Dashboard Starting Point
Start with a small dashboard. Do not begin by copying a large JSON dashboard model.
Suggested rows:
-
Request overview
- requests per second
- p50/p95/p99 latency
- error count and error rate
-
Workload health
- CPU
- memory
- restarts
- replica count
-
Dependencies
- Postgres latency and operation count
- Redis latency and operation count
- external HTTP latency
-
Background jobs
- job count
- job latency
- job errors
-
Logs and traces links
- links or notes for drilldown, trace search, and log search
Dashboard review checklist:
- panel queries are scoped by service and workload
- variables use low-cardinality labels
- p95/p99 panels use histogram queries, not client-side percentile transforms
- dashboard JSON contains no secrets or customer identifiers
- dashboard folder and permissions are intentional
- changes are exported or recorded before saving over an existing dashboard
Alert Starting Point
Start with low-noise alerts:
- container restarts
- sustained high memory usage
- sustained high request error rate
- request latency above a reviewed threshold
- Rack timeout count
- collector unhealthy or no metrics arriving
- collector span throughput spiking above baseline, or the filter's dropped-span count falling to zero — an early signal that a transform/filter regression is passing child spans into spanmetrics (metric names vary by collector version)
The RAM and CPU sections in Tips walk through creating the memory, restart, and CPU alerts in Grafana.
Avoid broad anomaly alerts until the baseline is understood. Week-over-week comparison can be useful, but it can also be noisy when traffic shifts by a few minutes or has bot contamination.
Alert review checklist:
- every alert has a named owner
- every threshold has a short reason
- every page has a tested runbook or rollback note
- new alerts route to a test or non-paging contact point first
- production paging changes are approved separately from dashboard changes
Validation
Before deploying:
# Replace with your app's actual OpenTelemetry spec path.

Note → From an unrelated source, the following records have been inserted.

-- ==== Sys2Proof/Tests/Slice0.lean ====
section
/-! SUPPORT. Tests against spec/95_test_vectors (the vector's name stands before each test), words written out from
spec/30_encoding, terms that WellFormed refuses, and for each obligation with hypotheses a witness that meets them. -/

namespace Sys2Proof.Machine

/-! ### WellFormed refuses: one ill-formed term for each check -/

/-- R108: a printed string ends at its first `0x00`. -/
theorem test_wf_print : (Instr.lcdPrint [0x31, 0x00]).wellFormed = false ∧ (Instr.lcdPrint [0x31]).wellFormed = true := by
  decide

/-- R109: `0x09`–`0x7F` only. -/
theorem test_wf_reserved_low : (Instr.hcReservedLow 0x08).wellFormed = false ∧
    (Instr.hcReservedLow 0x80).wellFormed = false ∧ (Instr.hcReservedLow 0x09).wellFormed = true ∧
    (Instr.hcReservedLow 0x7F).wellFormed = true := by decide

/-- R109: `0x89`–`0xFF` only. -/
theorem test_wf_reserved_high : (Instr.hcReservedHigh 0x88).wellFormed = false ∧
    (Instr.hcReservedHigh 0x89).wellFormed = true ∧ (Instr.hcReservedHigh 0xFF).wellFormed = true := by decide

/-! ### Words written out from 30_encoding, one for each constructor -/

/-- R101: the opcode bytes of the keypad sub-block, operands as R108 and R112 lay them out. -/
theorem test_decode_keypad :
    decode (.hc [0x00]) = .ok (.kpdInit, []) ∧ decode (.hc [0x01]) = .ok (.kpdClear, []) ∧
    decode (.hc [0x02]) = .ok (.kpdGet, []) ∧ decode (.hc [0x03]) = .ok (.kpdWait, []) ∧
    decode (.hc [0x04]) = .ok (.kpdGetWait, []) ∧ decode (.hc [0x05]) = .ok (.kpdGetChar, []) ∧
    decode (.hc [0x06]) = .ok (.kpdGetCharWait, []) ∧
    decode (.hc [0x07, 0x00, 0x00, 0x00, 0x80]) = .ok (.kpdToChar 0x80000000, []) ∧
    decode (.hc [0x08, 0x00, 0x31, 0x32, 0x33, 0x41, 0x34, 0x35, 0x36, 0x42, 0x37, 0x38, 0x39, 0x43, 0x2A, 0x30, 0x23,
        0x44, 0x02])
      = .ok (.kpdSetCharLut #v[0x00, 0x31, 0x32, 0x33, 0x41, 0x34, 0x35, 0x36, 0x42, 0x37, 0x38, 0x39, 0x43, 0x2A,
        0x30, 0x23, 0x44], [0x02]) :=
  ⟨rfl, rfl, rfl, rfl, rfl, rfl, rfl, rfl, rfl⟩

/-- R101: the opcode bytes of the LCD sub-block, and R109's reserved ones. -/
theorem test_decode_lcd :
    decode (.hc [0x80]) = .ok (.lcdInit, []) ∧ decode (.hc [0x81]) = .ok (.lcdClear, []) ∧
    decode (.hc [0x82]) = .ok (.lcdHome, []) ∧ decode (.hc [0x83, 0x27, 0x01]) = .ok (.lcdCursorSet 39 1, []) ∧
    decode (.hc [0x84]) = .ok (.lcdCursorShow, []) ∧ decode (.hc [0x85]) = .ok (.lcdCursorHide, []) ∧
    decode (.hc [0x86, 0x31, 0x32, 0x00, 0x85]) = .ok (.lcdPrint [0x31, 0x32], [0x85]) ∧
    decode (.hc [0x87, 0x01, 0x00, 0x00, 0x00]) = .ok (.lcdWriteInstr 1, []) ∧
    decode (.hc [0x88, 0x00, 0x01, 0x00, 0x00]) = .ok (.lcdWriteData 0x100, []) ∧
    decode (.hc [0x09]) = .ok (.hcReservedLow 0x09, []) ∧ decode (.hc [0x7F]) = .ok (.hcReservedLow 0x7F, []) ∧
    decode (.hc [0x89]) = .ok (.hcReservedHigh 0x89, []) ∧ decode (.hc [0xFF]) = .ok (.hcReservedHigh 0xFF, []) ∧
    decode (.hc [0x87, 0x01, 0x00]) = .error .truncated ∧ decode (.hc []) = .error .truncated :=
  ⟨rfl, rfl, rfl, rfl, rfl, rfl, rfl, rfl, rfl, rfl, rfl, rfl, rfl, rfl, rfl⟩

bundle exec rspec spec/open_telemetry/
# Replace with your app's actual collector validation script names.
./.controlplane/open_telemetry/check_main_collector_config
./.controlplane/open_telemetry/validate_main_collector_config
Before enabling in staging:
- app boots with OpenTelemetry disabled
- app boots with OpenTelemetry enabled
- collector starts and passes readiness checks
- collector
/metricsendpoint has generated samples http.routein a staging trace shows route patterns (/users/:id), not raw paths, before enabling the spanmetrics connector- Grafana can query the metrics
- disabling OpenTelemetry is enough to roll back app-side impact
Before enabling in production:
- staging has run long enough to observe collector CPU and memory
- sampling is explicitly configured and reviewed for expected traffic, egress, and metric accuracy
- dashboards are reviewed by a human
- alerts are routed to a non-paging or test contact point first
- rollback steps are written down
- production approval is explicit
Safety Notes
- Treat Grafana dashboards and alert rules as production-impacting settings.
- Export or draft dashboard JSON before saving live dashboards.
- Use non-production apps for first rollout.
- Keep collector external ingress closed unless a specific receiver requires it.
- Do not put secrets in dashboard JSON, templates, or screenshots.
- Keep high-cardinality attributes — user IDs, URLs with IDs, raw SQL, request IDs, trace IDs — out of metric dimensions; prefer labels such as workload, service, and version.